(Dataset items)

=== Section Start ===

/-- THERMAL_SAMPLE, at most one in 2,250 cycles, records the reading and the band after it: at the first sample the band called for; later a rise, or a fall
once the reading is 3 degrees under the band's threshold, only 225,000 cycles after the last change, but TRIP at once. A change
to NOTICE or THROTTLE gives every persistent thread of the tile its notice, and entry to TRIP gates the physical tile (15 R315;
24 R393). -/
def Clause.BandsAreSampled : Prop :=
  ∀ (s : State) (pt q : Nat), let p := s.ptile pt
    let b := p.nextBand s.now q
    (∀ a, p.sampledAt = some a → s.now < a + 2250 → exec (.thermalSample pt q) s = .next s) ∧
    ((∀ a, p.sampledAt = some a → a + 2250 ≤ s.now) →
    ∃ t, exec (.thermalSample pt q) s = .next t ∧ (t.ptile pt).reading = q ∧ (t.ptile pt).sampledAt = some s.now ∧ (t.ptile pt).band = b ∧
      (p.bandAt = none → b = if 460 ≤ q then 3 else if 420 ≤ q then 2 else if 380 ≤ q then 1 else 0) ∧
      (460 ≤ q → p.band < 4 → b = 3) ∧
      (∀ a, p.bandAt = some a → p.band < 4 →
        (s.now < a + 225000 → q < 460 → b = p.band) ∧
        (a + 225000 ≤ s.now → p.band < bandFor q → b = bandFor q) ∧
        (a + 225000 ≤ s.now → bandFor q < p.band → b = if q + 12 ≤ bandAbove p.band then bandFor q else p.band)) ∧
      ((b ≠ p.band ∨ p.bandAt = none) → b = 3 → (t.ptile pt).gated = true) ∧
      (∀ v k, (b ≠ p.band ∨ p.bandAt = none) → 1 ≤ b → b < 3 → p.gated = false → p.role = .serving → s.virtOf pt = some v →
        ((s.tile v).slot k).pers = true → ((t.tile v).slot k).notice = true))

/-- O52. Thermal samples: the band of a tile, migration notices and trips: the clauses above together. -/
def Obligations.ThermalBands : Prop :=
  Clause.BandsAreSampled

/-- REST_STEP moves one serving tile into the SPARE gap next to it, the slab's clusters in turn, unless a Return is possible in the
column; it does nothing while the slab has fewer than five gaps or a move in progress. A move then goes through its phases:
pre-copy passes while enough lines, of the scratchpad and the sett, are marked, four at most; the drain, which begins at a position 0 and ends once every
issued instruction is complete and every access performed; the copy; the remap, which gives the virtual tile its destination; and the resume, at a position 0 once the
destination's cluster is on, when the source rests, is spare or is retired by the reason of the move (14 R284, R285, R281; Tables 14.1, 14.2). -/
def Clause.TilesMove : Prop :=
  (∀ (s : State) (b : Nat),
    ((s.slab b).booted = false ∨ s.bearBusy b = true ∨ (s.gaps b).length < 5 → exec (.restStep b) s = .next s) ∧
    ∀ q v g north, (s.slab b).booted = true → s.bearBusy b = false → 5 ≤ (s.gaps b).length →
      ((List.range 4).map fun k => ((s.slab b).nextRest + k) % 4).findSome?
        (fun q => ((s.restsOf b q).head?).map fun r => (q, r)) = some (q, v, g, north) →
      s.findReturn ((s.slabTiles b).filter fun u => tx u % 8 == g % 8) = none →
      (s.ptile g).role = .spare ∧ (s.ptile (if north = true then g - 8 else g + 8)).role = .serving ∧
      s.virtOf (if north = true then g - 8 else g + 8) = some v ∧
      ∃ t m, exec (.restStep b) s = .next t ∧ (t.tile v).move = some m ∧ m.why = .rest ∧ m.src = s.phys v ∧ m.dst = g ∧
        m.phase = .precopy ∧ (t.slab b).nextRest = (q + 1) % 4 ∧ s.SameMemory t ∧ ∀ w, t.slot w = s.slot w) ∧
  ∀ (s : State) (n : Nat) (m : Move), let x := s.tile n
    let becomes (i : Instr) (m' : Move) : Prop := ∃ t, exec i s = .next t ∧ (t.tile n).move = some m' ∧ s.SameMemory t
    let lines := m.marked.length + s.settMarked n m
    x.move = some m →
    (m.phase = .precopy → m.due ≤ s.now → m.pass < 4 → 4096 ≤ lines → becomes (.movePrecopyPassEnd n)
      { m with pass := m.pass + 1, todo := m.marked, marked := [], sett := s.settBytes n, due := s.now + 2 * lines }) ∧
    (m.phase = .precopy → m.due ≤ s.now → (4 ≤ m.pass ∨ lines < 4096) →
      (s.posOf n ≠ 0 → exec (.movePrecopyPassEnd n) s = .next s) ∧
      (s.posOf n = 0 → x.waveIds = [] → becomes (.movePrecopyPassEnd n) { m with phase := .drain })) ∧
    (m.phase = .drain → x.stopped = false →
      ((∃ e ∈ x.slots, e.2.settled = false ∨ e.2.trapq ≠ []) ∨ s.accessesOut n = true → exec (.moveDrainEnd n) s = .next s) ∧
      ((∀ e ∈ x.slots, e.2.settled = true ∧ e.2.trapq = []) → s.wavesStopped n = true → s.accessesOut n = false → becomes (.moveDrainEnd n)
        { m with phase := .copy, due := s.now + (x.copyBytes lines + 63) / 64 })) ∧
    (m.phase = .copy → x.stopped = false → m.due ≤ s.now →
      becomes (.moveCopyEnd n) { m with phase := .remap, due := s.now + 1800 }) ∧
    (m.phase = .remap → x.stopped = false → m.due ≤ s.now → ∃ t, exec (.moveRemapEnd n) s = .next t ∧ t.phys n = m.dst ∧
      (t.ptile m.dst).role = .serving ∧ (∀ u, u ≠ n → t.phys u = s.phys u) ∧ (t.tile n).move = some { m with phase := .resume } ∧
      s.SameMemory t) ∧
    (m.phase = .resume → s.posOf n ≠ 0 → exec (.moveResume n) s = .next s) ∧
    (m.phase = .resume → s.posOf n = 0 → (s.clu (clusterOf m.dst)).pow ≠ .on →
      exec (.moveResume n) s = .next (s.wantWake (clusterOf m.dst))) ∧
    (m.phase = .resume → s.posOf n = 0 → (s.clu (clusterOf m.dst)).pow = .on → ∃ t, exec (.moveResume n) s = .next t ∧ (t.tile n).move = none ∧
      (t.tile n).stopped = false ∧ (x.waveIds = [] → s.SameMemory t) ∧
      (m.why ≠ .thermal → ∀ k r, (t.slot ⟨n, k⟩).pc = (s.slot ⟨n, k⟩).pc ∧ (t.slot ⟨n, k⟩).reg r = (s.slot ⟨n, k⟩).reg r) ∧
      (m.why = .thermal → ∀ k, (t.slot ⟨n, k⟩).notice = false) ∧
      (m.src ≠ m.dst →
        (m.why = .rest ∨ m.why = .mismatch → (t.ptile m.src).role = .resting ∧ (t.ptile m.src).testing = true) ∧
        (m.why = .ret ∨ m.why = .thermal → (t.ptile m.src).role = .spare) ∧
        (m.why = .trip → (t.ptile m.src).role = .resting ∧ (t.ptile m.src).testing = !(s.ptile m.src).gated) ∧
        (m.why = .retire → (t.ptile m.src).role = .retired)))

=== Section End ===

#### Prompt:
Which of the lines above carry the string "State"? Copy every one.

#### Solution below:
  ∀ (s : State) (pt q : Nat), let p := s.ptile pt
  (∀ (s : State) (b : Nat),
  ∀ (s : State) (n : Nat) (m : Move), let x := s.tile n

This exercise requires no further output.